What is remarkable is that the whole system seems to be highly well-networked. Patients have many options to choose from. At the NDMC Polyclinic they can either take their medicines at the center or if that is not convenient, the clinic ties up with a community volunteer through a local NGO. It even goes to the extent of giving the patient an option to choose a person from his vicinity (not a relative) who is then trained and given the responsibility of ensuring that the patient takes the medicines. He has to maintain a chart given by the clinic and submit it regularly.

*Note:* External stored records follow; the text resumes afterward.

/-- Take a deferred fault off the list and enter it. -/
def takeDeferred (s : State) (d : Deferred) : State :=
  takeFault (s.onSeq fun q => { q with deferred := q.deferred.erase d }) (eventOf d)

/-! ### Return (03 R82 to R88) -/

/-- The pending mode change that SAVED holds: PK 000b, and reserved values, re-arm nothing; the reserved MSC 11b is taken as 2
(DESIGN CHOICE, log entry 96). -/
def savedChange (w : W64) : Option Change :=
  let k := field w 32 30
  if k = 0 ∨ 4 < k then none
  else some { kind := BitVec.ofNat 3 k, value := BitVec.ofNat 10 (field w 29 20), left := min (field w 34 33) 2 }

/-- The branch that SAVED and RET hold; the reserved DI values are taken as slot 1 (DESIGN CHOICE, log entry 96). -/
def savedBranch (w ret : W64) : Option Branch :=
  if bit w 38 then
    some { addr := BitVec.ofNat 22 (field ret 21 0), target := BitVec.ofNat 22 (field w 63 42), taken := bit w 39,
           slot := if field w 41 40 = 2 then 2 else 1, brf := decide (field w 32 30 = 4) }
  else none

/-- The latched operation that a slice-level record names: that of the entry which the return ends; where that entry left none, a context
switch has put the record back, and it is the last latched that no other handler's entry left (03 R84; DEDUCED, log entry 36). -/
def pickLatch (s : State) (kept : Option Nat) (latched : List Nat) : Option Nat :=
  match kept.filter latched.contains with
  | some o => some o
  | none => (latched.filter fun o => !(s.seq.entries.any fun e => e.2.2 == some o)).getLast?

/-- The replayed operation runs from clk base + 3 on under an issue number of its own, and issue waits for it (03 R84). -/
def replayAs (s : State) (base op : Nat) (act : Micro) : State :=
  (schedule (nextOp s) (base + 3) 1 op [] act).onSeq fun q => { q with awaiting := q.awaiting ++ [op] }

/-- Replay a latched long-vector access as if issued in clk `base` (03 R84, 08 R200). -/
def replayVe (s : State) (base k : Nat) : State :=
  match s.elem.latch.find? fun e => decide (e.1 = k) with
  | none => s
  | some (_, m) => replayAs (s.onElem fun e => { e with latch := storeErase e.latch k }) base s.cnt.op (.veMem { m with op := s.cnt.op, base := base })

/-- Replay a latched matrix-vector product (03 R84, 06 R157). -/
def replayMv (s : State) (base k : Nat) : State :=
  match s.tiles.mvLatch.find? fun e => decide (e.1 = k) with
  | none => s
  | some (_, j) => replayAs (s.onTiles fun t => { t with mvLatch := storeErase t.mvLatch k }) base s.cnt.op (.mvmStart { j with op := s.cnt.op, base := base })

/-- Replay the record of a level as if issued in clk `base` (03 R84): a scalar or short-vector record as RPL0 to RPL3 describe
it, a slice-level one as each slice has latched it, whatever those words hold. Issue is held until it has landed. A fault of the replay
reports the level returned to and the bundle that FAULT.OPA names (DESIGN CHOICE, log entry 36). -/
def replay (s : State) (r : LevelRegs) (kept : Option Nat) (level : BitVec 2) (bundle : IAddr) (base : Nat) : State :=
  let rs := BitVec.ofNat 3 (field r.saved 18 16)
  if rs.toNat < 2 then
    let op := s.cnt.op
    let a := accessOfReplay rs r.rpl0 r.rpl1 r.rpl2 r.rpl3 level bundle op base
    match accShape a with
    | none => s
    | some _ => (issueAccess a (nextOp s)).onSeq fun q => { q with awaiting := q.awaiting ++ [op] }
  else if rs = 3 then
    match pickLatch s kept (s.elem.latch.map fun e => e.1) with
    | some k => replayVe s base k
    | none => s
  else if rs = 4 then
    match pickLatch s kept (s.tiles.mvLatch.map fun e => e.1) with
    | some k => replayMv s base k
    | none => s
  else s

So what could be the motivation for such a large battery of dedicated workers in the program? Dr Vashisht feels the incentive could be the satisfaction of saving so many lives. “The average death rate from tuberculosis is only 5 percent as compared to 30 percent before the DOTS strategy was launched,” he added.
Today people are also quite aware. “Thanks to the program, more than 70 percent of the people, at least in Delhi, know that if you cough for more than three weeks, it could be tuberculosis,” Dr Vashisht added.
IEC campaigns such as these have helped create a high level of awareness amongst the people
Stigma and tuberculosis Doctors admit that while this level of awareness is helping allay several myths and misconceptions related to tuberculosis, it’s still a battle half won. “While stigma related to tuberculosis has reduced, we still have patients who face discrimination in society. What to speak of lay persons, it is even there among the medical staff. We still have doctors who refuse to drink anything at our clinic,” said Dr Verma.
However, the problem of stigma and discrimination goes beyond the impact on individuals and their families. It undermines public health efforts to fight the disease at a time “when 40 percent of India’s population is infected with the TB germ”, said Dr Vashisht – which means these germs lie dormant in an individual, but when the immune system does not work at an optimum level, they are likely to get tuberculosis. However, the RNTCP has set up a wide dissemination campaign which is also addressing the issue of stigma.
DOTS - A hope for millions Notwithstanding these challenges, this program continues to hold hopes for millions of people like Savita. Had it not been for India’s flagship tuberculosis program – one of the biggest TB programs in the world – families such as hers would have never been able to cope with this disease.